Extended Data Fig. 5 Fli-1 deficient HSPCs exhibit defusing of activation programs and parallel induction of Spi1-mediated quiescence programs.

a, BETA motif analysis on Fli-1 target genes downregulated in Fli-1ROSAΔ HSPCs, showing the top scored motifs (upper panel) and the top scored motif for Fli-1 target genes vs. non-targeted genes downregulated in Fli-1ROSAΔ HSPCs (lower panel). b, BETA activating/repressive function prediction analysis of the Spi1 binding data sets from in vivo sorted dormant HSPCs and expression data sets from Fli-1ROSAΔ vs. WT HSPCs, identifying upregulated (red) and downregulated (purple) genes. The dashed line indicates the non-differentially expressed genes as background. c, d, GSEA analysis plot for HSC quiescence (c) and HSC activation (d) factors expression in Fli-1ROSAΔ vs. WT HSPCs, showing a positive enrichment for quiescence factors and negative enrichment for activation factors in Fli-1ROSAΔ HSPCs. e, Heatmap for selected HSC quiescence (upper panel) and HSC activation (lower panel) factors across RNA-seq replicates of Fli-1ROSAΔ and WT HSPCs. Scale bar and coloring represent the Z-score scaled by gene for Log counts per 106 normalized by library size (trimmed mean of M-values). f, Bars displaying the number of predicted active enhancers, following activity-by-contact (ABC) model analysis, per each quiescence factor for WT (lower panel) and Fli-1ROSAΔ (upper panel) HSPCs.
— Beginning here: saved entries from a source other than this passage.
-- ==== Sys2Proof/Certificates/Slice0/Obligations.lean ====
section
/-!
DEFINITION. What is claimed of the model, stated for the provers: encodings, the result and the frame of every word, the effect of
every event, and invariants of the step.
-/

namespace Sys2Proof.Claims
open Sys2Proof.Machine

/-! What the statements about words share. -/

/-- The agent of engine `e` of cell `c` has the turn, and nothing holds back a word of `n` words with token bits `t`
(R40, R42, R43): the signals it owes are put first. -/
def Issues (s : State) (c : Nat) (e : Engine) (t : BitVec 4) (n : Nat) : Prop :=
  s.cur = .agent c e ∧ blocked (flushSig s c e) c e t n = none

/-- Everything but cell `c` is as it was. -/
def OnlyCell (s u : State) (c : Nat) : Prop := { u with cells := s.cells } = s ∧ ∀ k, k ≠ c → u.cell k = s.cell k

/-- Every byte of memory reads as it did. -/
def MemSame (s u : State) : Prop := ∀ a, memGet u.mem a = memGet s.mem a

/-- The agent of engine `e` went past `n` words: its position rose by as many, its next word outside a loop is the one
after them, and the other agents of the cell stand where they stood. -/
def Passed (x y : Cell) (e : Engine) (n : Nat) : Prop :=
  (y.agent e).dpos = (x.agent e).dpos + n ∧ ((x.agent e).levels = [] → (y.agent e).pc = (x.agent e).pc + wd (4 * n))
    ∧ ∀ f, f ≠ e → y.agent f = x.agent f

/-- A cell in which a word was passed, apart from what the word wrote: `y` with the parts that passing a word may change
(agents, tokens, the cycle of the last word passed) put back. -/
def unpassed (x y : Cell) : Cell := { y with agents := x.agents, tokens := x.tokens, lastPass := x.lastPass }

/-- Everything but the g registers and the PC of die `d`'s Innkeeper is as it was. -/
def OnlyIk (s u : State) (d : Nat) : Prop :=
  { u with dies := s.dies } = s ∧ (∀ k, k ≠ d → u.die k = s.die k)
    ∧ { u.die d with ik := { (u.die d).ik with g := (s.die d).ik.g, pc := (s.die d).ik.pc } } = s.die d

/-- The word `i` of `n` words, passed by the S agent of a cell, writes gd with a value for which `P` holds of the g registers before
it, and nothing else; so it does on an Innkeeper, where token bits are ignored (R237). g0 discards what is written (R168). -/
def Computes (i : Instr) (t : BitVec 4) (n : Nat) (d : BitVec 5) (rs : List (BitVec 5)) (P : (BitVec 5 → Word) → Word → Prop) : Prop :=
  (∀ s c, Issues s c .S t n → regsFree (s.cell c) rs = true → ∃ u v, exec i s = .next u
    ∧ P (fun r => (s.cell c).greg r.toNat) v
    ∧ (u.cell c).greg d.toNat = (if d = 0 then 0 else v)
    ∧ (∀ r : BitVec 5, r ≠ d → (u.cell c).greg r.toNat = (s.cell c).greg r.toNat)
    ∧ { unpassed (s.cell c) (u.cell c) with g := (s.cell c).g } = s.cell c
    ∧ Passed (s.cell c) (u.cell c) .S n ∧ OnlyCell s u c ∧ MemSame s u)
  ∧ (∀ s k, s.cur = .ik k → ∃ u v, exec i s = .next u
    ∧ P (fun r => (s.die k).ik.greg r.toNat) v
    ∧ (u.die k).ik.greg d.toNat = (if d = 0 then 0 else v)
    ∧ (∀ r : BitVec 5, r ≠ d → (u.die k).ik.greg r.toNat = (s.die k).ik.greg r.toNat)
    ∧ (u.die k).ik.pc = (s.die k).ik.pc + wd (4 * n) ∧ OnlyIk s u k ∧ MemSame s u)

/-- x below y in the view that SUB selects (R201). -/
def Below (u : BitVec 1) (x y : Word) : Prop := if u = 0 then x.toInt < y.toInt else x.toNat < y.toNat

/-- The shift count b[5:0] (R201). -/
def count (y : Word) : Nat := y.toNat % 64

end Sys2Proof.Claims

open Sys2Proof Sys2Proof.Machine Sys2Proof.Claims

/-- R201: ADD, SUB, MUL, MULH, AND, OR, XOR, SHL, SHR, SAR, ROR, MIN, MAX, SLT, SEQ, CLZ, CTZ, POPC complete with the result that the
table of R201 gives, set no flag and leave everything else as it was. -/
def Obligations.RegisterArithmetic : Prop :=
  (∀ t d a b, Computes (.add t d a b) t 1 d [d, a, b] (fun g v => v.toNat = ((g a).toNat + (g b).toNat) % 2 ^ 64))
  ∧ (∀ t d a b, Computes (.sub t d a b) t 1 d [d, a, b] (fun g v => (v.toNat + (g b).toNat) % 2 ^ 64 = (g a).toNat))
  ∧ (∀ t d a b, Computes (.mul t d a b) t 1 d [d, a, b] (fun g v => v.toNat = (g a).toNat * (g b).toNat % 2 ^ 64))
  ∧ (∀ t d a b, Computes (.mulh t d a 0 b) t 1 d [d, a, b] (fun g v => v.toInt = (g a).toInt * (g b).toInt / 2 ^ 64))
  ∧ (∀ t d a b, Computes (.mulh t d a 1 b) t 1 d [d, a, b] (fun g v => v.toNat = (g a).toNat * (g b).toNat / 2 ^ 64))
  ∧ (∀ t d a b, Computes (.andr t d a b) t 1 d [d, a, b] (fun g v => ∀ j, v.getLsbD j = ((g a).getLsbD j && (g b).getLsbD j)))
  ∧ (∀ t d a b, Computes (.orr t d a b) t 1 d [d, a, b] (fun g v => ∀ j, v.getLsbD j = ((g a).getLsbD j || (g b).getLsbD j)))
  ∧ (∀ t d a b, Computes (.xorr t d a b) t 1 d [d, a, b] (fun g v => ∀ j, v.getLsbD j = ((g a).getLsbD j ^^ (g b).getLsbD j)))
  ∧ (∀ t d a b, Computes (.shl t d a b) t 1 d [d, a, b] (fun g v => v.toNat = (g a).toNat * 2 ^ count (g b) % 2 ^ 64))
  ∧ (∀ t d a b, Computes (.shr t d a b) t 1 d [d, a, b] (fun g v => v.toNat = (g a).toNat / 2 ^ count (g b)))
  ∧ (∀ t d a b, Computes (.sar t d a b) t 1 d [d, a, b] (fun g v => v.toInt = (g a).toInt / 2 ^ count (g b)))
  ∧ (∀ t d a b, Computes (.ror t d a b) t 1 d [d, a, b] (fun g v => ∀ j, j < 64 → v.getLsbD j = (g a).getLsbD ((j + count (g b)) % 64)))
  ∧ (∀ t d a u b, Computes (.minr t d a u b) t 1 d [d, a, b] (fun g v => (v = g a ∨ v = g b) ∧ ¬ Below u (g a) v ∧ ¬ Below u (g b) v))
  ∧ (∀ t d a u b, Computes (.maxr t d a u b) t 1 d [d, a, b] (fun g v => (v = g a ∨ v = g b) ∧ ¬ Below u v (g a) ∧ ¬ Below u v (g b)))
  ∧ (∀ t d a u b, Computes (.slt t d a u b) t 1 d [d, a, b] (fun g v => (Below u (g a) (g b) → v = 1) ∧ (¬ Below u (g a) (g b) → v = 0)))
  ∧ (∀ t d a b, Computes (.seq t d a b) t 1 d [d, a, b] (fun g v => (g a = g b → v = 1) ∧ (g a ≠ g b → v = 0)))
  ∧ (∀ t d a, Computes (.clz t d a) t 1 d [d, a] (fun g v => v.toNat ≤ 64 ∧ (∀ j, j < v.toNat → (g a).getLsbD (63 - j) = false)
      ∧ (v.toNat < 64 → (g a).getLsbD (63 - v.toNat) = true)))
  ∧ (∀ t d a, Computes (.ctz t d a) t 1 d [d, a] (fun g v => v.toNat ≤ 64 ∧ (∀ j, j < v.toNat → (g a).getLsbD j = false)
      ∧ (v.toNat < 64 → (g a).getLsbD v.toNat = true)))
  ∧ (∀ t d a, Computes (.popc t d a) t 1 d [d, a] (fun g v => v.toNat = ((List.range 64).filter (fun j => (g a).getLsbD j)).length))

/-- R202: the quotient and remainder of DIV and REM, signed (SUB 0) and natural (SUB 1), truncated toward zero, with the results that the
rule defines for a zero divisor and for the one quotient that does not fit; neither faults. -/
def Obligations.DivideAndRemainder : Prop :=
  (∀ t d a u b, Computes (.div t d a u b) t 1 d [d, a, b] (fun g v =>
      if g b = 0 then v.toNat = 2 ^ 64 - 1
      else if u = 0 ∧ (g a).toInt = -2 ^ 63 ∧ (g b).toInt = -1 then v = g a
      else if u = 0 then v.toInt = Int.tdiv (g a).toInt (g b).toInt
      else v.toNat = (g a).toNat / (g b).toNat))
  ∧ (∀ t d a u b, Computes (.rem t d a u b) t 1 d [d, a, b] (fun g v =>
      if g b = 0 then v = g a
      else if u = 0 ∧ (g a).toInt = -2 ^ 63 ∧ (g b).toInt = -1 then v = 0
      else if u = 0 then v.toInt = (g a).toInt - Int.tdiv (g a).toInt (g b).toInt * (g b).toInt
      else v.toNat = (g a).toNat - (g a).toNat / (g b).toNat * (g b).toNat))

/-- R203: BEXT reads and BINS writes the field that b[5:0] places and b[13:8] sizes (0 means 64), bit by bit. -/
def Obligations.BitFields : Prop :=
  (∀ t d a b, Computes (.bext t d a b) t 1 d [d, a, b] (fun g v => ∀ p w, p = (g b).toNat % 64 →
      w = (if (g b).toNat / 2 ^ 8 % 64 = 0 then 64 else (g b).toNat / 2 ^ 8 % 64) → ∀ j, j < 64 →
      v.getLsbD j = (decide (j < w) && (g a).getLsbD (p + j))))
  ∧ (∀ t d a b, Computes (.bins t d a b) t 1 d [d, a, b] (fun g v => ∀ p w, p = (g b).toNat % 64 →
      w = (if (g b).toNat / 2 ^ 8 % 64 = 0 then 64 else (g b).toNat / 2 ^ 8 % 64) → ∀ j, j < 64 →
      v.getLsbD j = if p ≤ j ∧ j < p + w then (g a).getLsbD (j - p) else (g d).getLsbD j))

/-- R204, R184: the immediate forms, with an 8-bit immediate and with one in the extension word, both sign-extended. -/
def Obligations.ImmediateForms : Prop :=
  (∀ t d a j, Computes (.addi t d a j) t 1 d [d, a] (fun g v => v = g a + BitVec.ofInt 64 j.toInt))
  ∧ (∀ t d a x, Computes (.addiExt t d a x) t 2 d [d, a] (fun g v => v = g a + BitVec.ofInt 64 x.toInt))
  ∧ (∀ t d a j, Computes (.andi t d a j) t 1 d [d, a] (fun g v => v = g a &&& BitVec.ofInt 64 j.toInt))
  ∧ (∀ t d a x, Computes (.andiExt t d a x) t 2 d [d, a] (fun g v => v = g a &&& BitVec.ofInt 64 x.toInt))
  ∧ (∀ t d a j, Computes (.ori t d a j) t 1 d [d, a] (fun g v => v = g a ||| BitVec.ofInt 64 j.toInt))
  ∧ (∀ t d a x, Computes (.oriExt t d a x) t 2 d [d, a] (fun g v => v = g a ||| BitVec.ofInt 64 x.toInt))
  ∧ (∀ t d a j, Computes (.xori t d a j) t 1 d [d, a] (fun g v => v = g a ^^^ BitVec.ofInt 64 j.toInt))
  ∧ (∀ t d a x, Computes (.xoriExt t d a x) t 2 d [d, a] (fun g v => v = g a ^^^ BitVec.ofInt 64 x.toInt))
  ∧ (∀ t d a j, Computes (.shli t d a j) t 1 d [d, a] (fun g v => v.toNat = (g a).toNat * 2 ^ (j.toNat % 64) % 2 ^ 64))
  ∧ (∀ t d a x, Computes (.shliExt t d a x) t 2 d [d, a] (fun g v => v.toNat = (g a).toNat * 2 ^ (x.toNat % 64) % 2 ^ 64))
  ∧ (∀ t d a j, Computes (.shri t d a j) t 1 d [d, a] (fun g v => v.toNat = (g a).toNat / 2 ^ (j.toNat % 64)))
  ∧ (∀ t d a x, Computes (.shriExt t d a x) t 2 d [d, a] (fun g v => v.toNat = (g a).toNat / 2 ^ (x.toNat % 64)))
  ∧ (∀ t d a j, Computes (.sari t d a j) t 1 d [d, a] (fun g v => v.toInt = (g a).toInt / 2 ^ (j.toNat % 64)))
  ∧ (∀ t d a x, Computes (.sariExt t d a x) t 2 d [d, a] (fun g v => v.toInt = (g a).toInt / 2 ^ (x.toNat % 64)))
  ∧ (∀ t d a j, Computes (.slti t d a j) t 1 d [d, a] (fun g v => v = if (g a).toInt < j.toInt then 1 else 0))
  ∧ (∀ t d a x, Computes (.sltiExt t d a x) t 2 d [d, a] (fun g v => v = if (g a).toInt < x.toInt then 1 else 0))
  ∧ (∀ t d j, Computes (.li t d j) t 1 d [d] (fun _ v => v.toInt = j.toInt))
  ∧ (∀ t d x, Computes (.liExt t d x) t 2 d [d] (fun _ v => v.toInt = x.toInt))
  ∧ (∀ t d j, Computes (.lih t d j) t 1 d [d] (fun g v => v.extractLsb' 0 32 = (g d).extractLsb' 0 32 ∧ v.extractLsb' 32 32 = j.signExtend 32))
  ∧ (∀ t d x, Computes (.lihExt t d x) t 2 d [d] (fun g v => v.extractLsb' 0 32 = (g d).extractLsb' 0 32 ∧ v.extractLsb' 32 32 = x))
  ∧ (∀ t d a j, Computes (.muli t d a j) t 1 d [d, a] (fun g v => v = g a * BitVec.ofInt 64 j.toInt))
  ∧ (∀ t d a x, Computes (.muliExt t d a x) t 2 d [d, a] (fun g v => v = g a * BitVec.ofInt 64 x.toInt))

namespace Sys2Proof.Claims
open Sys2Proof.Machine

/-- `u` is `w` but for what passing a word changes in cell `c`: the agent of engine `e` went `n` positions on, outside a loop to
`np`; the other agents stand where they stood. -/
def Went (w u : State) (c : Nat) (e : Engine) (n : Nat) (np : Word) : Prop :=
  { u with cells := w.cells } = w ∧ (∀ k, k ≠ c → u.cell k = w.cell k) ∧ unpassed (w.cell c) (u.cell c) = w.cell c
    ∧ (∀ f, f ≠ e → (u.cell c).agent f = (w.cell c).agent f)
    ∧ ((u.cell c).agent e).dpos = ((w.cell c).agent e).dpos + n
    ∧ ((u.cell c).agent e).halted = ((w.cell c).agent e).halted
    ∧ (((w.cell c).agent e).levels = [] → ((u.cell c).agent e).pc = np)

/-- Where the S agent of cell `c` stands. -/
def pcS (s : State) (c : Nat) : Word := ((s.cell c).agent .S).pc

/-- The word `i` of the S agent of a cell completes: wherever it may issue, the registers `rs` it names are free, and `C` holds of the
state (its owed signals put), the cell and a state `w`, the next state is `w` with the word passed. -/
def SWord (i : Instr) (t : BitVec 4) (n : Nat) (rs : List (BitVec 5)) (C : State → Nat → State → Prop) : Prop :=
  ∀ s c w, Issues s c .S t n → regsFree (s.cell c) rs = true → C (flushSig s c .S) c w →
    ∃ u, exec i s = .next u ∧ Went w u c .S n (pcS s c + wd (4 * n))

/-- The address g(ga) + IMM + LO of the S agent of a cell (R200). -/
def addrS (s : State) (c : Nat) (a : BitVec 5) (i : Word) : Word :=
  (s.cell c).greg a.toNat + i + loG ((s.cell c).agent .S) a.toNat

/-- A load of `n` bytes, aligned to `n`, into `dest` enters the load queue (R142): its access is checked, and one load is
appended. -/
def LoadEnters (a : BitVec 5) (i : Word) (n : Nat) (dest : LoadDest) (s : State) (c : Nat) (w : State) : Prop :=
  ∃ s1 k, loadRoom (s.cell c) = true ∧ checkAccess s (.agent c .S) .S (addrS s c a i) n n false false = (s1, .ok k)
    ∧ w = s1.setCell c { s1.cell c with loads := (s1.cell c).loads ++ [⟨(s1.cell c).nextId, .S, ((s1.cell c).agent .S).dpos, loadGroups [k], [], false, [], dest⟩]
                                        nextId := (s1.cell c).nextId + 1 }

/-- A store of the bytes `b`, aligned to their number, enters the store queue (R142): its access is checked, D is marked
(R86), and one store of these bytes, to the places that the access names, is issued. -/
def StoreEnters (a : BitVec 5) (i : Word) (b : List Byte) (s : State) (c : Nat) (w : State) : Prop :=
  ∃ s1 k, storeRoom (s.cell c) 1 = true ∧ checkAccess s (.agent c .S) .S (addrS s c a i) b.length b.length true false = (s1, .ok k)
    ∧ (isMcast k.accs = true → mcastClear s1 c (s1.cell c).nextId k.accs = true)
    ∧ w = issueStore (markDirty s1 k.leaf) c .S ((s1.cell c).agent .S).dpos none (groupAccs (deal k.accs b))

end Sys2Proof.Claims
Also, presenting a heatmap for the averaged ABC PowerLaw score for the predicted enhancers per quiescence factor in WT and Fli-1ROSAΔ HSPCs. g, Frequency of cycling HSPCs in co-culture as determined by flow cytometry on day 4 post 4-OHT induction. Unpaired two tailed t-test was used; n = 5 per WT or Fli-1SCLΔ. Data are presented as mean values +/- SEM. h, IGV peaks plots for the genomic loci of Spi1 (left) and Fli-1 (right), displaying bigWig coverage tracks for WT and Fli-1ROSAΔ ATAC-seq, H3K27ac-ChIP-seq, Fli1-ChIP-seq, and Spi1-ChIP-seq.

Source data

Extended Data Fig. 6 Intersecting transcriptional and chromatin accessibility data reveals HSPC sensory and cytokine production deficiencies in the absence of Fli-1.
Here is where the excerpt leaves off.